Think not just the essentials, but programs dedicated to the arts, and building trades, and non-English languages and cultures.
Superintendent Stacie Stanley, now five months into the job, has been busy “hitting the pavement,” she said, to speak with residents about securing a stable fiscal foundation for her district and avoiding cuts to potentially vulnerable programs.
“This isn’t the icing on the cake,” she said. “This is the cake.”
A campaign committee, Yes for Strong Schools, has drawn sizable support from the district’s teachers union. Mayor Melvin Carter and state Rep. Kaohly Vang Her — who is challenging Carter in this year’s mayoral race — also say they strongly back the ballot measure.
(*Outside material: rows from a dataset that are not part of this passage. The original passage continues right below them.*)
-- ==== Sys2Proof/Laws/Keeps.lean ====
section
/-!
SUPPORT. Laws/Keeps.lean: the relation that every operation of the model is shown to have with the state it starts from: it
changes no part but those listed, it keeps a sound state sound, and it never turns the free-value counter back.
-/

namespace Sys2Proof.Machine

/-- Every part of the first list stands in the second. -/
def Part.sub (q p : List Part) : Bool := q.all fun x => p.contains x

/-- `t` differs from `s` in the listed parts alone, is sound where `s` is, and has drawn no fewer free values. -/
structure Keeps (P : List Part) (s t : State) : Prop where
  frame : Frame P s t
  regs  : regsWf s = true → regsWf t = true
  mem   : Memory.wf s.mem = true → Memory.wf t.mem = true
  tb    : s.time.tb < stampModulus → t.time.tb < stampModulus
  free  : s.free ≤ t.free

/-- The same of an outcome that is a next state. -/
def KeepsR (P : List Part) (s : State) (r : Result) : Prop := ∀ t, r = .next t → Keeps P s t

/-- The same of an instruction's effect that is no exception. -/
def KeepsE (P : List Part) (s : State) (e : Effect) : Prop := ∀ t, e = .ok t → Keeps P s t

theorem Part.same_refl (p : Part) (s : State) : p.same s s := by cases p <;> rfl

theorem Part.same_trans {p : Part} {s t u : State} (h : p.same s t) (k : p.same t u) : p.same s u := by
  cases p <;> exact Eq.trans k h

theorem Part.sub_mem {p q : List Part} (h : Part.sub q p = true) {x : Part} (hx : x ∈ q) : x ∈ p := by
  have := List.all_eq_true.mp h x hx
  exact List.contains_iff_mem.mp this

theorem Keeps.refl (P : List Part) (s : State) : Keeps P s s :=
  ⟨fun p _ => p.same_refl s, id, id, id, Nat.le_refl _⟩

/-- An operation that keeps its own parts, after what keeps the parts of the whole. -/
theorem Keeps.step {P Q : List Part} {s x t : State} (h : Keeps Q x t) (hq : Part.sub Q P = true) (k : Keeps P s x) : Keeps P s t :=
  ⟨fun p hp => Part.same_trans (k.frame p hp) (h.frame p fun hx => hp (Part.sub_mem hq hx)),
   fun hw => h.regs (k.regs hw), fun hw => h.mem (k.mem hw), fun hw => h.tb (k.tb hw), Nat.le_trans k.free h.free⟩

theorem Keeps.mono {P Q : List Part} {s t : State} (h : Keeps Q s t) (hq : Part.sub Q P = true) : Keeps P s t :=
  Keeps.step h hq (Keeps.refl P s)

/-- What is shown of a state may be used of it from there on. -/
theorem Keeps.cut {P : List Part} {s x t : State} (h : Keeps P s x) (k : Keeps P s x → Keeps P s t) : Keeps P s t := k h
theorem KeepsR.cut {P : List Part} {s x : State} {r : Result} (h : Keeps P s x) (k : Keeps P s x → KeepsR P s r) : KeepsR P s r := k h
theorem KeepsE.cut {P : List Part} {s x : State} {e : Effect} (h : Keeps P s x) (k : Keeps P s x → KeepsE P s e) : KeepsE P s e := k h

theorem Keeps.foldl {α : Type} {P : List Part} {s x : State} {f : State → α → State} {l : List α} (h : Keeps P s x)
    (k : ∀ y e, Keeps P s y → Keeps P s (f y e)) : Keeps P s (l.foldl f x) := by
  induction l generalizing x with
  | nil => exact h
  | cons e l ih => exact ih (k x e h)

/-- A fold that carries a state beside other data. -/
theorem Keeps.foldlSnd {α β : Type} {P : List Part} {s : State} {x : β × State} {f : β × State → α → β × State} {l : List α}
    (h : Keeps P s x.2) (k : ∀ y e, Keeps P s y.2 → Keeps P s (f y e).2) : Keeps P s (l.foldl f x).2 := by
  induction l generalizing x with
  | nil => exact h
  | cons e l ih => exact ih (k x e h)

theorem Keeps.foldlFst {α β : Type} {P : List Part} {s : State} {x : State × β} {f : State × β → α → State × β} {l : List α}
    (h : Keeps P s x.1) (k : ∀ y e, Keeps P s y.1 → Keeps P s (f y e).1) : Keeps P s (l.foldl f x).1 := by
  induction l generalizing x with
  | nil => exact h
  | cons e l ih => exact ih (k x e h)

theorem Keeps.ofSnd {β : Type} {P : List Part} {s t : State} {e : β × State} {b : β} (h : e = (b, t)) (k : Keeps P s e.2) :
    Keeps P s t := by subst h; exact k
theorem Keeps.ofFst {β : Type} {P : List Part} {s t : State} {e : State × β} {b : β} (h : e = (t, b)) (k : Keeps P s e.1) :
    Keeps P s t := by subst h; exact k
theorem Keeps.ofThird {β γ : Type} {P : List Part} {s t : State} {e : β × γ × State} {b : β} {c : γ} (h : e = (b, c, t))
    (k : Keeps P s e.2.2) : Keeps P s t := by subst h; exact k

theorem Keeps.ofMk {β : Type} {P : List Part} {s t : State} {b : β} (k : Keeps P s t) : Keeps P s (b, t).2 := k
theorem Keeps.ofMkFst {β : Type} {P : List Part} {s t : State} {b : β} (k : Keeps P s t) : Keeps P s (t, b).1 := k
theorem Keeps.ofMkSnd {β γ : Type} {P : List Part} {s : State} {b : β} {e : γ × State} (k : Keeps P s e.2) :
    Keeps P s (b, e).2.2 := k

/-- Several parts at once, none of them under an invariant. -/
theorem Keeps.many {P : List Part} {s x t : State} (Q : List Part) (hq : Part.sub Q P = true)
    (hf : ∀ p : Part, Q.contains p = false → p.same x t) (hr : regsWf x = true → regsWf t = true)
    (hm : Memory.wf x.mem = true → Memory.wf t.mem = true) (ht : x.time.tb < stampModulus → t.time.tb < stampModulus)
    (hn : x.free ≤ t.free) (k : Keeps P s x) : Keeps P s t := by
  refine Keeps.step (Q := Q) ⟨fun p hp => hf p ?_, hr, hm, ht, hn⟩ hq k
  exact Bool.eq_false_iff.mpr fun h => hp (List.contains_iff_mem.mp h)

theorem Keeps.ofRun {P : List Part} {s t : State} {b d : List Nat} {o : Bool} (k : Keeps P s t) :
    Keeps P s (ReadRun.mk b d o t).st := k

theorem Part.sub_trans {p q r : List Part} (h : Part.sub p q = true) (k : Part.sub q r = true) : Part.sub p r = true :=
  List.all_eq_true.mpr fun _ hx => List.contains_iff_mem.mpr (Part.sub_mem k (Part.sub_mem h hx))

theorem Part.sub_contains {q r : List Part} {x : Part} (k : Part.sub q r = true) (h : q.contains x = true) : r.contains x = true :=
  List.contains_iff_mem.mpr (Part.sub_mem k (List.contains_iff_mem.mp h))

/-! ## Outcomes and effects -/

theorem KeepsR.next {P : List Part} {s t : State} (h : Keeps P s t) : KeepsR P s (.next t) := by
  intro u hu; cases hu; exact h
theorem KeepsR.when {P : List Part} {s x t : State} {c : Bool} (h : Keeps P s x) (k : Keeps P s t) : KeepsR P s (Machine.when c x t) := by
  intro u hu; unfold Machine.when at hu; cases hu; split
  · exact k
  · exact h
theorem KeepsR.step {P Q : List Part} {s x : State} {r : Result} (h : KeepsR Q x r) (hq : Part.sub Q P = true) (k : Keeps P s x) :
    KeepsR P s r := fun t ht => Keeps.step (h t ht) hq k
theorem KeepsE.ok {P : List Part} {s t : State} (h : Keeps P s t) : KeepsE P s (.ok t) := by
  intro u hu; cases hu; exact h
theorem KeepsE.error {P : List Part} {s : State} {c : Nat} : KeepsE P s (.error c) := by
  intro u hu; cases hu
theorem KeepsE.step {P Q : List Part} {s x : State} {e : Effect} (h : KeepsE Q x e) (hq : Part.sub Q P = true) (k : Keeps P s x) :
    KeepsE P s e := fun t ht => Keeps.step (h t ht) hq k
theorem Keeps.ofOk {P : List Part} {s t : State} {e : Effect} (h : e = .ok t) (k : KeepsE P s e) : Keeps P s t := k t h
theorem KeepsE.bind {α : Type} {P : List Part} {s : State} {e : Except Nat α} {f : α → Effect} (h : ∀ a, KeepsE P s (f a)) :
    KeepsE P s (e >>= f) := by
  cases e with
  | error c => intro u hu; cases hu
  | ok a => exact h a

theorem KeepsE.map {α : Type} {P : List Part} {s : State} {e : Except Nat α} {f : α → State} (h : ∀ a, Keeps P s (f a)) :
    KeepsE P s (e.map f) := by
  cases e with
  | error c => intro u hu; cases hu
  | ok a => intro u hu; cases hu; exact h a

/-! ## Record updates -/


theorem Keeps.timeTo {P : List Part} {s x : State} {v : TimeState} (hp : P.contains .time = true) (hv : x.time.tb < stampModulus → v.tb < stampModulus) (k : Keeps P s x) :
    Keeps P s { x with time := v } := by
  refine ⟨fun p hn => ?_, k.regs, k.mem, fun h => hv (k.tb h), k.free⟩
  have h := k.frame p hn
  cases p <;> first | exact h | exact absurd (List.contains_iff_mem.mp hp) hn

theorem Keeps.eventsTo {P : List Part} {s x : State} {v : EventState} (hp : P.contains .events = true) (k : Keeps P s x) :
    Keeps P s { x with events := v } := by
  refine ⟨fun p hn => ?_, k.regs, k.mem, k.tb, k.free⟩
  have h := k.frame p hn
  cases p <;> first | exact h | exact absurd (List.contains_iff_mem.mp hp) hn

theorem Keeps.regsTo {P : List Part} {s x : State} {v : List (Nat × Word)} (hp : P.contains .regs = true) (hv : regsWf x = true → storeWf regReset v = true) (k : Keeps P s x) :
    Keeps P s { x with regs := v } := by
  refine ⟨fun p hn => ?_, fun h => hv (k.regs h), k.mem, k.tb, k.free⟩
  have h := k.frame p hn
  cases p <;> first | exact h | exact absurd (List.contains_iff_mem.mp hp) hn

theorem Keeps.latchesTo {P : List Part} {s x : State} {v : Vector Nat 3} (hp : P.contains .latches = true) (k : Keeps P s x) :
    Keeps P s { x with latches := v } := by
  refine ⟨fun p hn => ?_, k.regs, k.mem, k.tb, k.free⟩
  have h := k.frame p hn
  cases p <;> first | exact h | exact absurd (List.contains_iff_mem.mp hp) hn

theorem Keeps.heldLoTo {P : List Part} {s x : State} {v : List (Nat × Word)} (hp : P.contains .heldLo = true) (k : Keeps P s x) :
    Keeps P s { x with heldLo := v } := by
  refine ⟨fun p hn => ?_, k.regs, k.mem, k.tb, k.free⟩
  have h := k.frame p hn
  cases p <;> first | exact h | exact absurd (List.contains_iff_mem.mp hp) hn

theorem Keeps.msixTo {P : List Part} {s x : State} {v : Vector MsixState 2} (hp : P.contains .msix = true) (k : Keeps P s x) :
    Keeps P s { x with msix := v } := by
  refine ⟨fun p hn => ?_, k.regs, k.mem, k.tb, k.free⟩
  have h := k.frame p hn
  cases p <;> first | exact h | exact absurd (List.contains_iff_mem.mp hp) hn

theorem Keeps.domainsTo {P : List Part} {s x : State} {v : Vector Domain 19} (hp : P.contains .domains = true) (k : Keeps P s x) :
    Keeps P s { x with domains := v } := by
  refine ⟨fun p hn => ?_, k.regs, k.mem, k.tb, k.free⟩
  have h := k.frame p hn
  cases p <;> first | exact h | exact absurd (List.contains_iff_mem.mp hp) hn

theorem Keeps.bootTo {P : List Part} {s x : State} {v : BootState} (hp : P.contains .boot = true) (k : Keeps P s x) :
    Keeps P s { x with boot := v } := by
  refine ⟨fun p hn => ?_, k.regs, k.mem, k.tb, k.free⟩
  have h := k.frame p hn
  cases p <;> first | exact h | exact absurd (List.contains_iff_mem.mp hp) hn

theorem Keeps.pinsTo {P : List Part} {s x : State} {v : Pins} (hp : P.contains .pins = true) (k : Keeps P s x) :
    Keeps P s { x with pins := v } := by
  refine ⟨fun p hn => ?_, k.regs, k.mem, k.tb, k.free⟩
  have h := k.frame p hn
  cases p <;> first | exact h | exact absurd (List.contains_iff_mem.mp hp) hn

theorem Keeps.headsTo {P : List Part} {s x : State} {v : Vector Head 16} (hp : P.contains .heads = true) (k : Keeps P s x) :
    Keeps P s { x with heads := v } := by
  refine ⟨fun p hn => ?_, k.regs, k.mem, k.tb, k.free⟩
  have h := k.frame p hn
  cases p <;> first | exact h | exact absurd (List.contains_iff_mem.mp hp) hn

theorem Keeps.decodeTo {P : List Part} {s x : State} {v : DecodeState} (hp : P.contains .decode = true) (k : Keeps P s x) :
    Keeps P s { x with decode := v } := by
  refine ⟨fun p hn => ?_, k.regs, k.mem, k.tb, k.free⟩
  have h := k.frame p hn
  cases p <;> first | exact h | exact absurd (List.contains_iff_mem.mp hp) hn

theorem Keeps.loopTo {P : List Part} {s x : State} {v : LoopState} (hp : P.contains .loop = true) (k : Keeps P s x) :
    Keeps P s { x with loop := v } := by
  refine ⟨fun p hn => ?_, k.regs, k.mem, k.tb, k.free⟩
  have h := k.frame p hn
  cases p <;> first | exact h | exact absurd (List.contains_iff_mem.mp hp) hn

theorem Keeps.seqTo {P : List Part} {s x : State} {v : SeqState} (hp : P.contains .seq = true) (k : Keeps P s x) :
    Keeps P s { x with seq := v } := by
  refine ⟨fun p hn => ?_, k.regs, k.mem, k.tb, k.free⟩
  have h := k.frame p hn
  cases p <;> first | exact h | exact absurd (List.contains_iff_mem.mp hp) hn

theorem Keeps.memTo {P : List Part} {s x : State} {v : MemState} (hp : P.contains .mem = true) (hv : Memory.wf x.mem = true → Memory.wf v = true) (k : Keeps P s x) :
    Keeps P s { x with mem := v } := by
  refine ⟨fun p hn => ?_, k.regs, fun h => hv (k.mem h), k.tb, k.free⟩
  have h := k.frame p hn
  cases p <;> first | exact h | exact absurd (List.contains_iff_mem.mp hp) hn

theorem Keeps.motionTo {P : List Part} {s x : State} {v : MotionState} (hp : P.contains .motion = true) (k : Keeps P s x) :
    Keeps P s { x with motion := v } := by
  refine ⟨fun p hn => ?_, k.regs, k.mem, k.tb, k.free⟩
  have h := k.frame p hn
  cases p <;> first | exact h | exact absurd (List.contains_iff_mem.mp hp) hn

theorem Keeps.hostTo {P : List Part} {s x : State} {v : HostState} (hp : P.contains .host = true) (k : Keeps P s x) :
    Keeps P s { x with host := v } := by
  refine ⟨fun p hn => ?_, k.regs, k.mem, k.tb, k.free⟩
  have h := k.frame p hn
  cases p <;> first | exact h | exact absurd (List.contains_iff_mem.mp hp) hn

theorem Keeps.calTo {P : List Part} {s x : State} {v : CalState} (hp : P.contains .cal = true) (k : Keeps P s x) :
    Keeps P s { x with cal := v } := by
  refine ⟨fun p hn => ?_, k.regs, k.mem, k.tb, k.free⟩
  have h := k.frame p hn
  cases p <;> first | exact h | exact absurd (List.contains_iff_mem.mp hp) hn

theorem Keeps.secTo {P : List Part} {s x : State} {v : SecState} (hp : P.contains .sec = true) (k : Keeps P s x) :
    Keeps P s { x with sec := v } := by
  refine ⟨fun p hn => ?_, k.regs, k.mem, k.tb, k.free⟩
  have h := k.frame p hn
  cases p <;> first | exact h | exact absurd (List.contains_iff_mem.mp hp) hn

theorem Keeps.outTo {P : List Part} {s x : State} {v : List Output} (hp : P.contains .out = true) (k : Keeps P s x) :
    Keeps P s { x with out := v } := by
  refine ⟨fun p hn => ?_, k.regs, k.mem, k.tb, k.free⟩
  have h := k.frame p hn
  cases p <;> first | exact h | exact absurd (List.contains_iff_mem.mp hp) hn

theorem Keeps.freeTo {P : List Part} {s x : State} {v : Nat} (hp : P.contains .free = true) (hv : x.free ≤ v) (k : Keeps P s x) :
    Keeps P s { x with free := v } := by
  refine ⟨fun p hn => ?_, k.regs, k.mem, k.tb, Nat.le_trans k.free hv⟩
  have h := k.frame p hn
  cases p <;> first | exact h | exact absurd (List.contains_iff_mem.mp hp) hn

/-- A store of memory that leaves the codewords alone. -/
theorem Memory.wf_same {m v : MemState} (hd : v.data = m.data) (hc : v.check = m.check) (hf : v.filled = m.filled)
    (h : Memory.wf m = true) : Memory.wf v = true := by
  unfold Memory.wf at h ⊢
  rw [hd, hc, hf]; exact h

theorem putBytes_wf (dflt : Nat → Byte) (a : Nat) (bs : List Nat) (l : List (Nat × Byte)) (h : storeWf dflt l = true) :
    storeWf dflt (putBytes dflt a bs l) = true := by
  induction bs generalizing a l with
  | nil => exact h
  | cons b bs ih => exact ih _ _ (storeWf_put h)

/-! ## Registers, free values, and the primitive updates -/

theorem State.setReg_keeps (s : State) (key : Nat) (w : Word) : Keeps [.regs] s (s.setReg key w) :=
  Keeps.regsTo rfl (fun h => storeWf_put h) (Keeps.refl _ _)

theorem State.draw_keeps (s : State) : Keeps [.free] s s.draw.2 := Keeps.freeTo rfl (Nat.le_succ _) (Keeps.refl _ _)

end Sys2Proof.Machine
end

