theorem State.echoReply_keeps (s : State) (n : Fin 16) (fc : ℕ) (delta : ℕ) (arrival : Stamp) :
    Keeps [.regs, .heads] s (State.echoReply s n fc delta arrival) := by
  unfold State.echoReply
  split
  · split
    · split
      · extract_lets +onlyGivenNames z1
        extract_lets +onlyGivenNames z2
        refine Keeps.cut (x := z2) ?_ (fun h3 => ?_)
        · unfold z2
          refine Keeps.step (State.setFld_keeps ..) rfl ?_
          exact Keeps.refl _ _
        clear_value z2
        refine Keeps.step (State.modLink_keeps ..) rfl ?_
        assumption
      · exact Keeps.refl _ _
    · exact Keeps.refl _ _
  · exact Keeps.refl _ _

theorem execReplyBlock_keeps (head : Fin 16) (arrival : Stamp) (s : State) :
    KeepsR [.events, .regs, .heads, .seq, .mem, .out] s (execReplyBlock head arrival s) := by
  unfold execReplyBlock
  extract_lets +onlyGivenNames z1
  split
  · rename_i a2 a3
    refine KeepsR.next ?_
    exact Keeps.refl _ _
  · rename_i a4 a5 a6 a7
    refine KeepsR.when ?_ ?_
    · refine State.takeSide_keeps a7 rfl ?_
      exact Keeps.refl _ _
    · extract_lets +onlyGivenNames z8
      extract_lets +onlyGivenNames z9
      extract_lets +onlyGivenNames z10
      split
      extract_lets +onlyGivenNames z11
      refine Keeps.cut (x := z11) ?_ (fun h12 => ?_)
      · unfold z11
        refine Keeps.step (State.modLink_keeps ..) rfl ?_
        refine State.takeSide_keeps a7 rfl ?_
        exact Keeps.refl _ _
      clear_value z11
      extract_lets +onlyGivenNames z13
      clear_value z8
      split
      · refine Keeps.step (State.echoReply_keeps ..) rfl ?_
        assumption
      · unfold z13
        split
        · refine Keeps.step (State.completeHead_keeps ..) rfl ?_
          refine Keeps.step (State.modHead_keeps ..) rfl ?_
          assumption
        · assumption
      · unfold z13
        split
        · refine Keeps.step (State.completeHead_keeps ..) rfl ?_
          refine Keeps.step (State.modHead_keeps ..) rfl ?_
          assumption
        · assumption
      · split
        · refine Keeps.step (State.logHead_keeps ..) rfl ?_
          assumption
        · extract_lets +onlyGivenNames z14
          refine Keeps.cut (x := z14) ?_ (fun h15 => ?_)
          · unfold z14
            split
            · unfold z13
              split
              · refine Keeps.step (State.completeHead_keeps ..) rfl ?_
                refine Keeps.step (State.modHead_keeps ..) rfl ?_
                assumption
              · assumption
            · unfold z13
              split
              · refine Keeps.step (State.completeHead_keeps ..) rfl ?_
                refine Keeps.step (State.modHead_keeps ..) rfl ?_
                assumption
              · assumption
            · refine Keeps.step (State.wstartLost_keeps ..) rfl ?_
              assumption
            · assumption
          clear_value z14
          refine Keeps.step (State.logHead_keeps ..) rfl ?_
          assumption
      · assumption

theorem execFeevBlock_keeps (head : Fin 16) (s : State) :
    KeepsR [.events, .heads] s (execFeevBlock head s) := by
  unfold execFeevBlock
  split
  · rename_i a1 a2
    refine KeepsR.next ?_
    exact Keeps.refl _ _
  · rename_i a3 a4 a5 a6
    refine KeepsR.when ?_ ?_
    · refine State.takeSide_keeps a6 rfl ?_
      exact Keeps.refl _ _
    · refine Keeps.step (State.logHead_keeps ..) rfl ?_
      refine State.takeSide_keeps a6 rfl ?_
      exact Keeps.refl _ _

theorem execD0FrameLaunch_keeps (head : Fin 16) (s : State) :
    KeepsR [.events, .regs, .heads, .mem, .out] s (execD0FrameLaunch head s) := by
  unfold execD0FrameLaunch
  refine KeepsR.when ?_ ?_
  · exact Keeps.refl _ _
  · refine Keeps.step (State.launchD0_keeps ..) rfl ?_
    exact Keeps.refl _ _

theorem execMessageResend_keeps (head : Fin 16) (s : State) :
    KeepsR [.heads] s (execMessageResend head s) := by
  unfold execMessageResend
  extract_lets +onlyGivenNames z1
  split
  · refine KeepsR.next ?_
    exact Keeps.refl _ _
  · extract_lets +onlyGivenNames z2
    refine KeepsR.next ?_
    split
    · exact Keeps.refl _ _
    · refine Keeps.step (State.resend_keeps ..) rfl ?_
      exact Keeps.refl _ _

theorem execLaneErrorWindowEnd_keeps (head : Fin 16) (lane : Fin 4) (s : State) :
    KeepsR [.heads] s (execLaneErrorWindowEnd head lane s) := by
  unfold execLaneErrorWindowEnd
  extract_lets +onlyGivenNames z1
  extract_lets +onlyGivenNames z2
  refine KeepsR.when ?_ ?_
  · exact Keeps.refl _ _
  · refine Keeps.step (State.modLane_keeps ..) rfl ?_
    exact Keeps.refl _ _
Many taxpayers, however, have grown increasingly frustrated with the cost of government in St. Paul — so much so that Stanley has been encouraging homeowners to look into the state’s property tax refund program for potential relief after they’ve paid their tabs.
If the tax increase is approved, the owner of the city’s median-valued $289,200 home would pay an additional $309 in school taxes in 2026.
“It is not lost on me what I’m asking families to do right now,” Stanley said.